To do » In the records below, find the line with "r v).pins = s.pins := rfl" and the line with "r v).env = s.env := rfl"; return exactly those lines and every line between them.

________________________

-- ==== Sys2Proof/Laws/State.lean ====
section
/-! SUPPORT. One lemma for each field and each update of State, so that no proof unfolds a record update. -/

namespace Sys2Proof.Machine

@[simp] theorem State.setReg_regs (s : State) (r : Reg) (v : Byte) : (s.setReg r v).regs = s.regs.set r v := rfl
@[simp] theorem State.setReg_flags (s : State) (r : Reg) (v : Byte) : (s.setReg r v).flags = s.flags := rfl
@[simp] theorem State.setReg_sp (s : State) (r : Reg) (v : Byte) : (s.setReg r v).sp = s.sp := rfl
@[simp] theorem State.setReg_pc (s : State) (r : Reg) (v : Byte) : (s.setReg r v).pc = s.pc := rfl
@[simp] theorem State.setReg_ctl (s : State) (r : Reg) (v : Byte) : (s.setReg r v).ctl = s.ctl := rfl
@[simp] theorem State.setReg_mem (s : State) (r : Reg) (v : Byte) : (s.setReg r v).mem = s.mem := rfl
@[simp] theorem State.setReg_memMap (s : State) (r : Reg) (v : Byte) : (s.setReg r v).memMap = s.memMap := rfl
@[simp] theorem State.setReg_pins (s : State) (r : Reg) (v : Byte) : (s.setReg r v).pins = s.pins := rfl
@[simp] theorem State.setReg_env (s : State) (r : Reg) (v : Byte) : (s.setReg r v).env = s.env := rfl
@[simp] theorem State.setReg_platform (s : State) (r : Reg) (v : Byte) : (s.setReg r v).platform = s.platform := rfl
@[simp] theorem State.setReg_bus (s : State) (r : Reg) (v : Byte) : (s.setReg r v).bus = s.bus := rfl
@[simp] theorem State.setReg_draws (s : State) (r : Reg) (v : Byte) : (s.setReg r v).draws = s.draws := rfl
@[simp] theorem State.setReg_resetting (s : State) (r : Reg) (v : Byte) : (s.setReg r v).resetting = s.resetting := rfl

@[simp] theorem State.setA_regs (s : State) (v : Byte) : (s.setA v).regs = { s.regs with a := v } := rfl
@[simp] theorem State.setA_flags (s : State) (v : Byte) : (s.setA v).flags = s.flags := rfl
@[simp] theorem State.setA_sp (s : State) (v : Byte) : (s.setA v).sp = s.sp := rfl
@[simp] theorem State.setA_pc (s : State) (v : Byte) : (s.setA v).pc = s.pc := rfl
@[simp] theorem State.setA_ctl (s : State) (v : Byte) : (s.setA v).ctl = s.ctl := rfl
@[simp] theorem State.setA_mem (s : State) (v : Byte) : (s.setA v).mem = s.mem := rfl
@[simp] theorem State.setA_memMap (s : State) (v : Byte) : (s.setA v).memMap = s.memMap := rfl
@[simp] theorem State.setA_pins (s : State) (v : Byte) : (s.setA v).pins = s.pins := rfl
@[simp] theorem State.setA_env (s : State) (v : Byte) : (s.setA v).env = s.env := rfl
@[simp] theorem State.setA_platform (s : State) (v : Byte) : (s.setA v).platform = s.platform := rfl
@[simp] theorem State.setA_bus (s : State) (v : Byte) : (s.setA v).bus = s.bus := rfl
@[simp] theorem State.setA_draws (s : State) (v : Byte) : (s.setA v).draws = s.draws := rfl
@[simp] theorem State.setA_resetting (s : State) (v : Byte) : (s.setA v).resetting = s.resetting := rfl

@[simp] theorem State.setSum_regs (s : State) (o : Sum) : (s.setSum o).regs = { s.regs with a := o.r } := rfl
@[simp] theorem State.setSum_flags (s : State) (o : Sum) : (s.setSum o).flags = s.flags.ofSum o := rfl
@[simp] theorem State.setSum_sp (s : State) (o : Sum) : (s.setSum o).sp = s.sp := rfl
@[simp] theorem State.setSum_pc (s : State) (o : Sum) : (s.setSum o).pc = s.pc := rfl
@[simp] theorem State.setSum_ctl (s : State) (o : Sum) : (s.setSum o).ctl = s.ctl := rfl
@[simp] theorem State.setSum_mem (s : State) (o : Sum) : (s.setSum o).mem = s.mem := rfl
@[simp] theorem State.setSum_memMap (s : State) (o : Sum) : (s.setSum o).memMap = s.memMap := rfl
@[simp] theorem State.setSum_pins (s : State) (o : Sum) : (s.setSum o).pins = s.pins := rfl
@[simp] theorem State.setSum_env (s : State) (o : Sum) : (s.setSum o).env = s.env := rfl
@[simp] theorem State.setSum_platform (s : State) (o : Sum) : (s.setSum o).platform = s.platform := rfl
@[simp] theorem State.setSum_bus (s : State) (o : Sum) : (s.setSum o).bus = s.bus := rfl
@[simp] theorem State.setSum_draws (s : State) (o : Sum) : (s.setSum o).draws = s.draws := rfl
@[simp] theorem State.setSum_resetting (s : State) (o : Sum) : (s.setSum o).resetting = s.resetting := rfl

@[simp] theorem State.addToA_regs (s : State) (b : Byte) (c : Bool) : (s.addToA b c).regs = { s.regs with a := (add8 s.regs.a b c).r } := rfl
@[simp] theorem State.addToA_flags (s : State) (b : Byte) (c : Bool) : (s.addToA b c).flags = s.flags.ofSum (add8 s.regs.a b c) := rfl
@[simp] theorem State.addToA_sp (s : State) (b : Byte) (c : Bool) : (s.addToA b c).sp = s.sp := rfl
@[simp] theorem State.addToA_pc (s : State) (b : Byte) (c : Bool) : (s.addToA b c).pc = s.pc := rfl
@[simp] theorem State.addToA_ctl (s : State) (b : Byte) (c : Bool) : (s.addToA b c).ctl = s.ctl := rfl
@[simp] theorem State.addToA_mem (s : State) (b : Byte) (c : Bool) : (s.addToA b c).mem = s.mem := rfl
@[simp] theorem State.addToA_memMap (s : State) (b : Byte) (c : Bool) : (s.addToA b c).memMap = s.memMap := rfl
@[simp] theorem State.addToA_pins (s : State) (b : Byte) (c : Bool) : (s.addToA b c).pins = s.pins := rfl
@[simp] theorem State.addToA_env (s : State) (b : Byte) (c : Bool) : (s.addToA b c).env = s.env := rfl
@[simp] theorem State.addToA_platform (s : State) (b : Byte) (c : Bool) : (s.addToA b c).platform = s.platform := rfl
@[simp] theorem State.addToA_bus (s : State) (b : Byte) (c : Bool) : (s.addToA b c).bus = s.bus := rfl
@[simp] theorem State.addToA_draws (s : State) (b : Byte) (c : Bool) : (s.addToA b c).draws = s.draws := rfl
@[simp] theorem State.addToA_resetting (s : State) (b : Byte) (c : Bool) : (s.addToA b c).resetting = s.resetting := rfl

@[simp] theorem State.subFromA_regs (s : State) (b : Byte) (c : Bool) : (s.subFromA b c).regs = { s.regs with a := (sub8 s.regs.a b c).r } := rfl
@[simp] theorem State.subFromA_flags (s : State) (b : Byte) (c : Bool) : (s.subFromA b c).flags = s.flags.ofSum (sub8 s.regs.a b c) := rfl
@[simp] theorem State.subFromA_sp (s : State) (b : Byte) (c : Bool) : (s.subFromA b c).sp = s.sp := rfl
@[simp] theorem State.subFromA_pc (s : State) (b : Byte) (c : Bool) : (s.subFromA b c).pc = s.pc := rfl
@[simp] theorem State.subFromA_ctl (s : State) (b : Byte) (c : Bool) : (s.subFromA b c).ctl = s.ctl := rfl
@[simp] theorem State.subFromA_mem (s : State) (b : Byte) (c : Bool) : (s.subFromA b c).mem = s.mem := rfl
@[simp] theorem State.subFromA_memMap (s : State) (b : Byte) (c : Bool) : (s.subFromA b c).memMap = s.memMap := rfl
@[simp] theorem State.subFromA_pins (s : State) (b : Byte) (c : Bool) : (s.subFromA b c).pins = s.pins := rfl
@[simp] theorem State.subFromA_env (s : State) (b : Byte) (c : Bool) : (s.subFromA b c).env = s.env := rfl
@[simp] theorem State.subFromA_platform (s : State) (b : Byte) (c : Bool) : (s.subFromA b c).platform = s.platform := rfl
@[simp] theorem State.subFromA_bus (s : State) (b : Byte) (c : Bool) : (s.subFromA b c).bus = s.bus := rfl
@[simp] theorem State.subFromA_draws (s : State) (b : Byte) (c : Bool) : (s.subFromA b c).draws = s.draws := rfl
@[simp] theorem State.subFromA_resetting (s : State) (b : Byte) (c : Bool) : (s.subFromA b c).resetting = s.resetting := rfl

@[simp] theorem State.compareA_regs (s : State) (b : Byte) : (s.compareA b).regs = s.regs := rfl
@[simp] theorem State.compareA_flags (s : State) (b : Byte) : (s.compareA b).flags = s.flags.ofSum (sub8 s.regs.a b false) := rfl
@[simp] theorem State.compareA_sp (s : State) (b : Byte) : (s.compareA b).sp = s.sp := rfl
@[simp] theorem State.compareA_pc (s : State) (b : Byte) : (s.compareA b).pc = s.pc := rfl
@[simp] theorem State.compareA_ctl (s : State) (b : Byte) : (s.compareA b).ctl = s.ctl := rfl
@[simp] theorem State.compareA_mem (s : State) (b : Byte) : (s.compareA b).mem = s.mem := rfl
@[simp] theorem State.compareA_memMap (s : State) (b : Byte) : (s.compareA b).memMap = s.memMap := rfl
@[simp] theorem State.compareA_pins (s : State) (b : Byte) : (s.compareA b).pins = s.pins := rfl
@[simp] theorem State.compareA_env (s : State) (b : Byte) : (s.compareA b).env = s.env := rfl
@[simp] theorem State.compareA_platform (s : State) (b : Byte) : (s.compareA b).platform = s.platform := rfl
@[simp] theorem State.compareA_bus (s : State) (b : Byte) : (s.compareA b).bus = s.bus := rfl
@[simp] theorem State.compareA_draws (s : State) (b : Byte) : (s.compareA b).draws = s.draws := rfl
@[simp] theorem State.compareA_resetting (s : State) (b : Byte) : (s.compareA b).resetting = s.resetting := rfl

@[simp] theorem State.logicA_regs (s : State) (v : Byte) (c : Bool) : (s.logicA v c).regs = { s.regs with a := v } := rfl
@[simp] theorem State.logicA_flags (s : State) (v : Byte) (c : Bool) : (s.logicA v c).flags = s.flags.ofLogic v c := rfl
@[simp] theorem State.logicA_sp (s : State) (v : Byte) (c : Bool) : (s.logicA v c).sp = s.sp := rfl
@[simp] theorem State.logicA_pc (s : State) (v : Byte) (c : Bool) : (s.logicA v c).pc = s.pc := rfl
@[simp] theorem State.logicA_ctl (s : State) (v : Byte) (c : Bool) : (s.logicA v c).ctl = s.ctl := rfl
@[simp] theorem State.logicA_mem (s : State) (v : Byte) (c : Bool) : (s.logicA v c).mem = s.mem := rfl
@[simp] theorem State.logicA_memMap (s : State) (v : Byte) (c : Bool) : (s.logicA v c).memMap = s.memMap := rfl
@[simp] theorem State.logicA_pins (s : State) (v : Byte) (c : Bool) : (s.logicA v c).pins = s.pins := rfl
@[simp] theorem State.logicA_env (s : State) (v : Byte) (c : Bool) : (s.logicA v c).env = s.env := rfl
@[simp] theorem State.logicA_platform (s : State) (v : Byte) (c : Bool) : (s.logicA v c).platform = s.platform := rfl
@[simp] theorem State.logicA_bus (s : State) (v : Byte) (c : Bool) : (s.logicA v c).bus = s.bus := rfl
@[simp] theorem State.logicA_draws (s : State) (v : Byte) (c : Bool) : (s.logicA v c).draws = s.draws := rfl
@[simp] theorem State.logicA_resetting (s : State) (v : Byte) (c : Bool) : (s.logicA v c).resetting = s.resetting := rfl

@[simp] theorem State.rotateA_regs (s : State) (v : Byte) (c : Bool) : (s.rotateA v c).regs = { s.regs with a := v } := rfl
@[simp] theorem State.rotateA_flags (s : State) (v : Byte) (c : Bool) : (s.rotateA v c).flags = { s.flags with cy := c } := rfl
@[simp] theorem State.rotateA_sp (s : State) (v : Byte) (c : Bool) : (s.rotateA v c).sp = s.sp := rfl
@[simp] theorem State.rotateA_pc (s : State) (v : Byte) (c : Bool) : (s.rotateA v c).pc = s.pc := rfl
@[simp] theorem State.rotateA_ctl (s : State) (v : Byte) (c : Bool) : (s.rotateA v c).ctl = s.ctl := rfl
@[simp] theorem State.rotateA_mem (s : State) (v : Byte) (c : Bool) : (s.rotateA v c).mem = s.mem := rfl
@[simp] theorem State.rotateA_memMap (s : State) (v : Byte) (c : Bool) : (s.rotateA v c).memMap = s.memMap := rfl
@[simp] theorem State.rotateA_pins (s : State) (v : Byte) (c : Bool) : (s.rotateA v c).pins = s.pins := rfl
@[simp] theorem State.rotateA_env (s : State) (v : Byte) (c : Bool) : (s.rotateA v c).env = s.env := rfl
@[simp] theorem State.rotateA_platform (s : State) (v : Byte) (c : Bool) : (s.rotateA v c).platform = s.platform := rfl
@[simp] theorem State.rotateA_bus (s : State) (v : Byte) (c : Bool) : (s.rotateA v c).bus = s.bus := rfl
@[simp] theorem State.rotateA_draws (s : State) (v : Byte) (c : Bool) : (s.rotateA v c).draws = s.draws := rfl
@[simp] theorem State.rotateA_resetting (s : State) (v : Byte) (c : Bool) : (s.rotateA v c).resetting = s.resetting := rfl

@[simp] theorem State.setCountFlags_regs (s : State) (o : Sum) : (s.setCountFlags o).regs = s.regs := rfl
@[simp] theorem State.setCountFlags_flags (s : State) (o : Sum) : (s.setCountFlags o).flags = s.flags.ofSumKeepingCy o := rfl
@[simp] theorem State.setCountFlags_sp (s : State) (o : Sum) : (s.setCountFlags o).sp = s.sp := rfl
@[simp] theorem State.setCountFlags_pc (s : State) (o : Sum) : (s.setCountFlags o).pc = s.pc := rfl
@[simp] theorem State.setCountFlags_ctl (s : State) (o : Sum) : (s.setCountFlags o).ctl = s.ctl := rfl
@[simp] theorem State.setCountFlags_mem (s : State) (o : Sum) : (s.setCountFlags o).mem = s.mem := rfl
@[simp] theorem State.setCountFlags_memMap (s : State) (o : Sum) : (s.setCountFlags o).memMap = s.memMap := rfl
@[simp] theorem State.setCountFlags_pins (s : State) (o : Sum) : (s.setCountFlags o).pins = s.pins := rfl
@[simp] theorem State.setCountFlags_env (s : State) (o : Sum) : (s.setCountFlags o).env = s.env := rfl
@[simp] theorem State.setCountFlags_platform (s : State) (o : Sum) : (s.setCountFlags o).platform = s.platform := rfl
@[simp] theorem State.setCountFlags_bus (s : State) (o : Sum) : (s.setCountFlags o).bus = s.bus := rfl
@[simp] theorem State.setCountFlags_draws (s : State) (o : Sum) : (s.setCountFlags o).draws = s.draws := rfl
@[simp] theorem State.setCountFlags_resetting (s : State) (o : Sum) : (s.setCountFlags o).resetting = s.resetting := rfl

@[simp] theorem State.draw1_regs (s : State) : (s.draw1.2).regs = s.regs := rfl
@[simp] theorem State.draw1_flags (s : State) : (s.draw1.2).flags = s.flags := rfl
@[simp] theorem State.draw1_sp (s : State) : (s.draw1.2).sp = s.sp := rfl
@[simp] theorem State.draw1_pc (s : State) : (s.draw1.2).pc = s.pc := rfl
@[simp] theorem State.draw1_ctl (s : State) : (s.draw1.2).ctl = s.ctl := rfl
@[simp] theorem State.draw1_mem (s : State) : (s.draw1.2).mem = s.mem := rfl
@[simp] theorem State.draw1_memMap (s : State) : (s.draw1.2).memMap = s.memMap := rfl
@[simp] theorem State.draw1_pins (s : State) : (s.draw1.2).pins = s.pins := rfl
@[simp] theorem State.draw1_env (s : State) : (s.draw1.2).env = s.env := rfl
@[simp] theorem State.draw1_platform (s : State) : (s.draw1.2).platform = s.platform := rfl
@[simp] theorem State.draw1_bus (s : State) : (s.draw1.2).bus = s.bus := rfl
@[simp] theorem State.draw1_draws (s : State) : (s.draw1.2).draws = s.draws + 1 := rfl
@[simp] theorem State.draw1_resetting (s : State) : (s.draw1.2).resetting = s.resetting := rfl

________________________

Written response »
@[simp] theorem State.setReg_pins (s : State) (r : Reg) (v : Byte) : (s.setReg r v).pins = s.pins := rfl
@[simp] theorem State.setReg_env (s : State) (r : Reg) (v : Byte) : (s.setReg r v).env = s.env := rfl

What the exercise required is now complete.